Find Oncology Nurse jobs in Australia. Permanent, part-time, casual and locum jobs available.


Purpose and Mission

Oncology nurses are healthcare professionals who manage and administer the care of patients with cancer. These specialists monitor the condition of a patient, administer medicines, as well as develop care plans and symptom management protocols.

The job of an oncology nurse can be stressful, but they are supported by the long-term relationships they can develop with patients and their caregivers.

The primary responsibilities of oncology nurses include direct patient care, consulting, educating patients, research, and management. These trained professionals work closely with doctors and other members of the healthcare team to optimize patient outcomes.

Reports To

Most oncology nurses are employed in hospitals or clinics, and often report to a nursing supervisor or department head. In some cases, oncology nurses may report directly to a doctor leading a patient’s healthcare team.

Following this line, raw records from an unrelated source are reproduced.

-- ==== Sys2Proof/Laws/Tables.lean ====
section
/-!
SUPPORT. Sparse tables: reading after setting, and what setting and removing keep.
-/
namespace Sys2Proof.Machine

variable {α : Type}

@[simp] theorem tget_tput_same (d : α) (t : Tab α) (k : Nat) (v : α) : tget d (tput t k v) k = v := by
  induction t with
  | nil => simp [tput, tget]
  | cons e r ih =>
    obtain ⟨i, w⟩ := e
    simp only [tput]
    split
    · simp [tget]
    · split
      · simp [tget]
      · rename_i h1 h2
        simp only [tget]
        rw [if_neg (fun h => h2 h.symm), ih]

theorem tget_tput_other (d : α) (t : Tab α) (k j : Nat) (v : α) (h : j ≠ k) : tget d (tput t k v) j = tget d t j := by
  induction t with
  | nil => simp [tput, tget, Ne.symm h]
  | cons e r ih =>
    obtain ⟨i, w⟩ := e
    simp only [tput]
    split
    · simp [tget, Ne.symm h]
    · split
      · rename_i h1 h2
        subst h2
        simp [tget, Ne.symm h]
      · simp only [tget, ih]

/-- Reading an entry after another or the same entry was set. -/
theorem tget_tput (d : α) (t : Tab α) (k j : Nat) (v : α) : tget d (tput t k v) j = if j = k then v else tget d t j := by
  split
  · subst_vars; simp
  · exact tget_tput_other _ _ _ _ _ ‹_›

@[simp] theorem tget_nil (d : α) (k : Nat) : tget d ([] : Tab α) k = d := rfl

theorem tget_tdel (d : α) (t : Tab α) (k j : Nat) : tget d (tdel t k) j = if j = k then d else tget d t j := by
  induction t with
  | nil => simp [tdel, tget]
  | cons e r ih =>
    obtain ⟨i, w⟩ := e
    simp only [tdel, List.filter_cons] at ih ⊢
    by_cases hi : i = k
    · subst hi
      simp only [beq_self_eq_true, Bool.not_true, Bool.false_eq_true, if_false, ih, tget]
      by_cases hj : j = i
      · simp [hj]
      · simp [hj, Ne.symm hj]
    · simp only [show (i == k) = false from by simpa using hi, Bool.not_false, if_true, tget, ih]
      by_cases hj : j = k
      · subst hj; simp [hi]
      · simp [hj]

end Sys2Proof.Machine
end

Supervisory Responsibilities

Although most acute care nurse roles do not involve direct supervisory responsibilities, there are some exceptions, especially relating to training of new ICU nurses. Oncology nurses frequently take on management or administrative roles or move on to become advanced practice nurses.

Qualifications

Oncology nurses are nearly always registered nurses (typically having earned a bachelor’s degree). RNs must have a current Nursing Registration with the AHPRA (Australian Health Practitioners Agency) to work directly with patients.

In most cases, some prior experience in nursing on oncology is necessary to become an oncology nurse. Some general practice nurses choose to take specialized training or earn a certification to move into oncology nursing.

Responsibilities of an Oncology Nurse

The main duties of oncology nursing professionals include:

  • Working with other members of the healthcare team to develop individual care plans for cancer patients
  • Collaborating with a multidisciplinary healthcare team to share knowledge and improve outcomes
  • Helping diagnose, identify and treat cancer-related health issues, including physical therapy and nutrition
  • Working with a team to undertake cancer research to improve treatment protocols for cancer patients
  • Providing resources to help support patients and their families so they can maintain a positive outlook and good morale
  • Educating patients and their families about treatments and side effects
  • Monitoring the progress and health status of patients on an ongoing basis
  • Documenting responses to medication and other treatments by patients.

Over time, oncology nurses have come to provide a wide variety of services, including direct care, cancer screening and prevention, as well as rehabilitation, palliative and supportive services. Those who specialize in working with children with cancer are called paediatric oncology nurses.